The problem: The span to repeat in the listing below runs from the line containing "have i := rests o (by simp [hs])" to the line containing "(t.machineStandby l) := by", inclusive. Repeat it exactly, and only it.

Extracted entries:
== Segment start ==
-- ==== Sys2Proof/Laws/Evolution.lean ====
section
/-! SUPPORT. What the blocks behind the link ports can do, said once: every effect of an event or of a served request is a
chain of the single steps of `Evolves`, so an invariant that each single step keeps, every event keeps. The link ports
themselves change only by the offer of a notice. -/
namespace Sys2Proof.Machine

/-! ### The single steps -/

/-- How one feed changes. -/
inductive FeedStep : Feed → Feed → Prop
  | mark (f : Feed) (c a b : Bool) : FeedStep f (f.mark c a b)
  | banner (f : Feed) (b : Banner) (n : Option Nat) : FeedStep f (f.onBanner b n)
  | lastBall (f : Feed) (b : Option BallRecord) : FeedStep f { f with lastBall := b }
  | oneShot (f : Feed) (p : Nat) : FeedStep f { f with oneShot := some p, oneShotCarried := false }
  | highlights (f : Feed) (h : Positions) : FeedStep f { f with highlights := h }
  | pull (f : Feed) : FeedStep f f.pull
  | clear (f : Feed) (c : Bool) (n : Option Nat) : FeedStep f (f.clear c n)
  | load (f : Feed) (lower upper : List Row) (hl : lower.length = 32) (hu : upper.length = 32) : FeedStep f (f.load lower upper)

/-- How one meter changes (R146, R150, R151, R153, R159). -/
inductive MeterStep : Meter → Meter → Prop
  | same (m : Meter) : MeterStep m m
  | zero (m : Meter) : MeterStep m .zero
  | add (m : Meter) (n : Nat) : MeterStep m (m.add n)
  | games (m : Meter) (n : Nat) : MeterStep m { m with games := satAdd m.games n }
  | minutes (m : Meter) (n : Nat) : MeterStep m { m with minutes := satAdd m.minutes n }
  | fraction (m : Meter) (n : Nat) : MeterStep m { m with fraction := n % 60 }
  | settled (m : Meter) : MeterStep m { m with fraction := 0 }

/-- How the balls of the return change; `capacity` is the rack capacity. -/
inductive ReturnStep (capacity : Nat) : BallReturn → BallReturn → Prop
  | quiet (r r' : BallReturn) (hp : r'.pits = r.pits) (hl : r'.lift.isSome = r.lift.isSome) (hr : r'.rack = r.rack)
      (hs : r'.stampCounter = r.stampCounter) (hg : r'.rackGlitches = r.rackGlitches)
      (hh : r'.liftGlitches = r.liftGlitches) : ReturnStep capacity r r'
  | take (r : BallReturn) (timeout : Nat) : ReturnStep capacity r (r.take capacity timeout)
  | enter (r : BallReturn) (l : Lane) (h : (r.pits.get l).length < 2) : ReturnStep capacity r (r.enterPit l)
  | delivered (r : BallReturn) (h : r.lift.isSome = true) :
      ReturnStep capacity r { r with lift := none, carryTimer := none, rack := r.rack + 1 }
  | taken (r : BallReturn) : ReturnStep capacity r { r with rack := r.rack - 1 }
  | rackGlitch (r : BallReturn) : ReturnStep capacity r { r with rackGlitches := satInc r.rackGlitches }
  | liftGlitch (r : BallReturn) : ReturnStep capacity r { r with liftGlitches := satInc r.liftGlitches }
  | removed (r : BallReturn) (lift left right : Nat) : ReturnStep capacity r (r.removed lift left right)
  | counted (r : BallReturn) (n : Nat) (h : n ≤ capacity - r.inLift) : ReturnStep capacity r { r with rack := n }

/-- How a line's copies, claims and contents change (R126, R127, R129 to R131, R143). -/
inductive LineStep : Line → Line → Prop
  | contents (l l' : Line) (hc : l'.copies = l.copies) (ht : l'.claimTimer = l.claimTimer) : LineStep l l'
  | read (l : Line) (k : Link) :
      LineStep l { l with copies := l.copies.set k (if l.copies.get k = .none then .copy else l.copies.get k) }
  | grant (l : Line) (k : Link) (n : Nat) (h : l.holder = none ∨ l.holder = some k) : LineStep l (l.grant k n)
  | preempt (l : Line) (h k : Link) (n : Nat) (hh : l.holder = some h) :
      LineStep l ({ l with copies := l.copies.set h .copy }.grant k n)
  | unclaim (l : Line) : LineStep l l.unclaim
  | changed (l : Line) (a b c : Bool) (v : Nat) :
      LineStep l { l with
        version := v
        copies := ⟨copyAfter a l.copies.desk, copyAfter b l.copies.service, copyAfter c l.copies.console⟩ }
  | forget (l : Line) (k : Link) : LineStep l (l.forgetLink k)
  | restart (l l' : Line) (k : Link) (n : Nat) (h : l.copies.get k = .edit) (hc : l'.copies = l.copies)
      (ht : l'.claimTimer = some n) : LineStep l l'

/-- What becomes of a line id: its line changes, goes, or is created with no copy and no claim (R125, R128). -/
inductive LineMove : Option Line → Option Line → Prop
  | same (o : Option Line) : LineMove o o
  | step (l l' : Line) (h : LineStep l l') : LineMove (some l) (some l')
  | gone (o : Option Line) : LineMove o none
  | born (o : Option Line) (l : Line) (hc : l.copies = ⟨.none, .none, .none⟩) (ht : l.claimTimer = none) :
      LineMove o (some l)

/-- How the state of a session and the state it was PAUSED from change (R145, R148). -/
inductive PauseStep : Session → Session → Prop
  | kept (x y : Session) (hs : y.state = x.state) (hf : y.pausedFrom = x.pausedFrom) : PauseStep x y
  | plain (x y : Session) (hs : y.state ≠ .paused) (hf : y.pausedFrom = none) : PauseStep x y
  | paused (x y : Session) (hs : y.state = .paused) (hf : y.pausedFrom = some .opened ∨ y.pausedFrom = some .overtime) :
      PauseStep x y
  | resumed (x y : Session) (hx : x.state = .paused) (hs : y.state = x.pausedFrom.getD .opened) (hf : y.pausedFrom = none) :
      PauseStep x y

/-- What a chain of steps may do beyond what every chain may. -/
structure Scope where
  /-- the return may change its state (R81) -/
  returns  : Bool
  /-- a machine in CHECKING may change, and a check need come or go (R60) -/
  checks   : Bool
  /-- a PDU may arm, and a machine may leave READY (R26, R27) -/
  rearms   : Bool
  /-- the order of `ControlsOk` may be lost -/
  disorder : Bool

/-- Every chain. -/
def Scope.all : Scope := ⟨true, true, true, true⟩

/-- The check need that waits on a lane (R16). -/
def State.checkNeed (s : State) (l : Lane) : Option Pins := (s.sensing.get l).needs.check

/-- What a change of other registers leaves as it was. -/
structure Untouched (c : Scope) (s t : State) : Prop where
  pending     : t.pending = s.pending
  ports       : t.ports = s.ports
  feeds       : t.feeds = s.feeds
  sessions    : t.sessions = s.sessions
  ret         : t.ret = s.ret
  capacity    : t.settings.rackCapacity = s.settings.rackCapacity
  corrections : t.corrections = s.corrections
  nextEntry   : t.nextEntry = s.nextEntry
  lines       : t.lines = s.lines
  psc         : t.psc = s.psc
  checks      : ∀ l, t.checkNeed l = s.checkNeed l
  configured  : t.configured = false → s.configured = false
  armed       : c.rearms = false → ∀ l, (t.pdu.get l).run = .armed → (s.pdu.get l).run = .armed
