/-- The same, after another change of the pinsetter in the same step. -/
theorem enters {s t : State} (h : Evolves c s t) (l : Lane) (f : Pinsetter → Pinsetter) (state : MachineState)
    (cause : Option FaultCause) (classes : Option (List PointClass))
    (ho : Given c s (Drives c t l ((f (t.psc.get l)).enter state cause) (t.ret.holds.get l) (t.checkNeed l))) :
    Evolves c s ((t.modPsc l f).setMachine l state cause classes) := by
  have h0 := h.modPsc l (fun p => (f p).enter state cause) ho
  have e : (t.modPsc l f).modPsc l (fun p => p.enter state cause) = t.modPsc l fun p => (f p).enter state cause := by
    simp [State.modPsc]
  unfold State.setMachine
  dsimp only
  rw [e]
  exact ite (fun _ => h0) fun _ => h0.machineChanged _ _ _

theorem startMachine {s t : State} (h : Evolves c s t) (l : Lane) : Evolves c s (t.startMachine l) := by
  unfold State.startMachine
  refine ite (fun hs => ?_) fun _ => h
  refine h.enters l _ .starting none none (h.given l fun o => ⟨?_, .inr (.inl (by simp [hs])), .inr (.inl (by simp [hs]))⟩)
  have i := rests o (by simp [hs])
  exact still i.1 i.2.1 i.2.2 (fun e => absurd (o.off e) (by simp [hs])) (fun e => absurd (o.checks e) (by simp [hs]))

theorem machineStandby {s t : State} (h : Evolves c s t) (hr : c.rearms = true) (l : Lane) : Evolves c s (t.machineStandby l) := by
  unfold State.machineStandby
  dsimp only
  refine ite (fun hs => ?_) fun _ => h
  have hs : (t.psc.get l).state = .ready ∨ (t.psc.get l).state = .starting := by
    simp only [Bool.and_eq_true, Bool.or_eq_true, decide_eq_true_eq] at hs
    exact hs.2
  refine h.setMachine l _ _ _ (h.given l fun o => ⟨?_, .inr (.inl ?_), .inl hr⟩)
  · have i := rests o (by rcases hs with e | e <;> simp [e])
    exact still i.1 i.2.1 i.2.2 (fun e => by have := o.off e; rcases hs with e | e <;> simp_all)
      (fun e => by have := o.checks e; rcases hs with e | e <;> simp_all)
  · rcases hs with e | e <;> simp [e]

theorem machinesStandby {s t : State} (h : Evolves c s t) (hr : c.rearms = true) : Evolves c s (t.machinesStandby) :=
  (h.machineStandby hr .left).machineStandby hr .right

/-- A change of a pinsetter whose hold is told to the BRC with it (R59). -/
theorem setsHold {s t : State} (h : Evolves c s t) (l : Lane) (f : Pinsetter → Pinsetter) (on : Bool)
    (ho : Given c s (Drives c t l { f (t.psc.get l) with pitHold := on } on (t.checkNeed l))) :
    Evolves c s ((t.modPsc l f).setHold l on) := by
  refine h.steer l rfl (fun m hm => ⟨?_, ?_, rfl⟩) (ho.map fun d => ⟨?_, ?_, ?_⟩)
  · simp [State.setHold, PerLane.get_set_of_ne _ hm]
  · simp [State.setHold, PerLane.get_set_of_ne _ hm]
  · simpa [State.setHold, State.checkNeed] using d.order
  · simpa [State.setHold, State.checkNeed] using d.checks
  · simpa [State.setHold] using d.rearms

/-- The same, with a state entered in the same step. -/
theorem setsHoldEnters {s t : State} (h : Evolves c s t) (l : Lane) (f : Pinsetter → Pinsetter) (on : Bool)
    (state : MachineState) (hn : (f (t.psc.get l)).state ≠ state)
    (ho : Given c s (Drives c t l ({ f (t.psc.get l) with pitHold := on }.enter state none) on (t.checkNeed l))) :
    Evolves c s (((t.modPsc l f).setHold l on).setMachine l state) := by
  unfold State.setMachine
  dsimp only
  rw [if_neg (by simpa [State.setHold] using hn)]
  have h0 : Evolves c s (((t.modPsc l f).setHold l on).modPsc l fun p => p.enter state none) := ?_
  · exact h0.machineChanged _ _ _
  refine h.steer l rfl (fun m hm => ⟨?_, ?_, rfl⟩) (ho.map fun d => ⟨?_, ?_, ?_⟩)
  · simp [State.setHold, PerLane.get_set_of_ne _ hm]
  · simp [State.setHold, PerLane.get_set_of_ne _ hm]
  · simpa [State.setHold, State.checkNeed] using d.order
  · simpa [State.setHold, State.checkNeed] using d.checks
  · simpa [State.setHold] using d.rearms

/-- A machine that has a recipe under way, in play or in a test. -/
abbrev Working (t : State) (l : Lane) : Prop :=
  (t.psc.get l).state = .cycling ∨ (t.psc.get l).state = .heldPit
    ∨ (t.psc.get l).state = .service ∧ (t.psc.get l).recipe ≠ none

theorem Working.not {t : State} {l : Lane} (k : Working t l) :
    (t.psc.get l).state ≠ .checking ∧ (t.psc.get l).state ≠ .ready ∧ (t.psc.get l).state ≠ .off := by
  rcases k with e | e | ⟨e, -⟩ <;> simp [e]

theorem holdSweep {s t : State} (h : Evolves c s t) (l : Lane) {rest : List StepKind}
    (hq : (t.psc.get l).queue = .sweep :: rest) (hk : Given c s (Working t l)) : Evolves c s (t.holdSweep l) := by
  unfold State.holdSweep
  dsimp only
  by_cases hs : (t.psc.get l).state = .cycling
  · rw [if_pos (by simpa [State.setHold] using hs)]
    refine h.setsHoldEnters l _ true .heldPit (by simp [hs]) (h.given₂ l hk fun o k => ⟨?_, .inr (.inl k.not.1), .inr (.inl k.not.2.1)⟩)
    exact ⟨fun e => absurd (o.off e) k.not.2.2, rfl, fun _ => ⟨rfl, by simp [Pinsetter.enter, hq], .inl rfl⟩,
      fun e => absurd rfl e, fun e => absurd (o.checks e) k.not.1⟩
  · rw [if_neg (by simpa [State.setHold] using hs)]
    refine h.setsHold l _ true (h.given₂ l hk fun o k => ⟨?_, .inr (.inl k.not.1), .inr (.inl k.not.2.1)⟩)
    exact ⟨fun e => absurd (o.off e) k.not.2.2, rfl, fun _ => ⟨rfl, by simp [hq], k.resolve_left hs⟩,
      fun e => absurd rfl e, fun e => absurd (o.checks e) k.not.1⟩

theorem issueHead {s t : State} (h : Evolves c s t) (l : Lane) {k : StepKind} {rest : List StepKind}
    (hk : Given c s (Working t l)) : Evolves c s (t.issueHead l k rest) := by
  have e : (t.modPsc l fun p => { p with queue := rest ++ p.remainder.toList, remainder := none }).issue l k
      = t.modPsc l fun p => { p with
          queue := rest ++ p.remainder.toList, remainder := none, step := some k, redo := 0
          stepTimer := some (seconds (stepTime t.settings.stepTimeouts k)) } := by
    simp [State.issue, State.modPsc]
  unfold State.issueHead
  dsimp only
  rw [e]
  by_cases hs : (t.psc.get l).state = .heldPit
  · rw [if_pos (by simpa [State.setHold] using hs)]
    refine h.setsHoldEnters l _ false .cycling (by simp [hs]) (h.given₂ l hk fun o k => ⟨?_, .inr (.inl k.not.1), .inr (.inl k.not.2.1)⟩)
    exact ⟨fun e => absurd (o.off e) k.not.2.2, rfl, fun e => (nomatch e), fun _ => .inl rfl,
      fun e => absurd (o.checks e) k.not.1⟩
  · rw [if_neg (by simpa [State.setHold] using hs)]
    refine h.setsHold l _ false (h.given₂ l hk fun o k => ⟨?_, .inr (.inl k.not.1), .inr (.inl k.not.2.1)⟩)
    refine ⟨fun e => absurd (o.off e) k.not.2.2, rfl, fun e => (nomatch e), fun _ => ?_, fun e => absurd (o.checks e) k.not.1⟩
    rcases k with e | e | e
    · exact .inl e
    · exact absurd e hs
    · exact .inr e.1

theorem nextStep {s t : State} (h : Evolves c s t) (l : Lane) (hk : Given c s (Working t l)) : Evolves c s (t.nextStep l) := by
  unfold State.nextStep
  split
  · exact h
  · rename_i k rest hq
    refine ite (fun hw => ?_) fun _ => h.issueHead l hk
    simp only [Bool.and_eq_true, decide_eq_true_eq] at hw
    exact h.holdSweep l (hw.1 ▸ hq) hk

theorem releaseHold {s t : State} (h : Evolves c s t) (l : Lane) : Evolves c s (t.releaseHold l) := by
  unfold State.releaseHold
  refine ite (fun hp => h.nextStep l (h.given l fun o => .inr ?_)) fun _ => h
  simp only [Bool.and_eq_true] at hp
  exact (o.held hp.1).2.2

/-- A pinsetter with the steps of a recipe laid out and the first issued (R51). -/
theorem layOut_eq (t : State) (l : Lane) (kind : RecipeKind) : t.layOut l kind = t.modPsc l fun p => { p with
    queue := (recipeSteps kind).drop 1 |>.take 3, remainder := (recipeSteps kind)[4]?, step := some .guardDown, redo := 0
    stepTimer := some (seconds (stepTime t.settings.stepTimeouts .guardDown)) } := by
  cases kind <;> simp [State.layOut, recipeSteps, State.issue, State.modPsc]

theorem takeRecipe_eq (t : State) (l : Lane) (r : Recipe) : t.takeRecipe l r = t.modPsc l fun p => { p with
    recipe := some r, attempts := 0
    queue := (recipeSteps r.kind).drop 1 |>.take 3, remainder := (recipeSteps r.kind)[4]?, step := some .guardDown, redo := 0
    stepTimer := some (seconds (stepTime t.settings.stepTimeouts .guardDown)) } := by
  simp [State.takeRecipe, layOut_eq, State.modPsc]

/-- A recipe taken in SERVICE (R67). -/
theorem takeRecipe {s t : State} (h : Evolves c s t) (l : Lane) (r : Recipe) (hs : (t.psc.get l).state = .service)
    (hr : (t.psc.get l).recipe = none) : Evolves c s (t.takeRecipe l r) := by
  rw [takeRecipe_eq]
  refine h.modPsc l _ (h.given l fun o => ⟨?_, .inr (.inl (by simp [hs])), .inr (.inl (by simp [hs]))⟩)
  have hh := unheldTest o hs hr
  exact ⟨o.off, o.told, fun e => absurd e (by simp [hh]), fun _ => .inr hs, o.checks⟩

/-- What a machine needs to take a recipe in play: a state that the scope lets it leave, no hold and no check need. -/
structure Takes (c : Scope) (t : State) (l : Lane) : Prop where
  off    : (t.psc.get l).state ≠ .off
  unheld : (t.psc.get l).pitHold = false
  check  : t.checkNeed l = none
  checks : c.checks = true ∨ (t.psc.get l).state ≠ .checking
  rearms : c.rearms = true ∨ (t.psc.get l).state ≠ .ready

/-- The steps of a recipe laid out, and CYCLING entered. -/
theorem cycles {s t : State} (h : Evolves c s t) (l : Lane) (f : Pinsetter → Pinsetter)
    (hf : (f (t.psc.get l)).pitHold = (t.psc.get l).pitHold) (ho : Given c s (Takes c t l)) :
    Evolves c s ((t.modPsc l f).setMachine l .cycling) := by
  refine h.enters l f .cycling none none (h.given₂ l ho fun o k => ⟨?_, k.checks.imp_right .inl, k.rearms.imp_right .inl⟩)
  exact ⟨fun e => absurd (o.off e) k.off, o.told.trans hf.symm, fun e => absurd (hf.symm.trans e) (by simp [k.unheld]),
    fun _ => .inl rfl, fun e => absurd k.check e⟩

theorem cycle {s t : State} (h : Evolves c s t) (l : Lane) (r : Recipe) (ho : Given c s (Takes c t l)) :
    Evolves c s (t.cycle l r) := by
  unfold State.cycle
  rw [takeRecipe_eq]
  exact h.cycles l _ rfl ho

/-- A recipe taken by a machine in a state in which no step is issued. -/
theorem cycleFrom {s t : State} (h : Evolves c s t) (l : Lane) (r : Recipe)
    (hi : (t.psc.get l).state = .inPlay ∨ (t.psc.get l).state = .ready ∨ (t.psc.get l).state = .starting)
    (ha : c.rearms = true ∨ (t.psc.get l).state ≠ .ready) : Evolves c s (t.cycle l r) := by
  refine h.cycle l r (h.given l fun o => ⟨?_, (rests o ?_).2.1, unchecked o ?_, .inr ?_, ha⟩)
  all_goals rcases hi with e | e | e <;> simp [e]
== Segment end ==
Output of the exercise:
  have i := rests o (by simp [hs])
  exact still i.1 i.2.1 i.2.2 (fun e => absurd (o.off e) (by simp [hs])) (fun e => absurd (o.checks e) (by simp [hs]))

theorem machineStandby {s t : State} (h : Evolves c s t) (hr : c.rearms = true) (l : Lane) : Evolves c s (t.machineStandby l) := by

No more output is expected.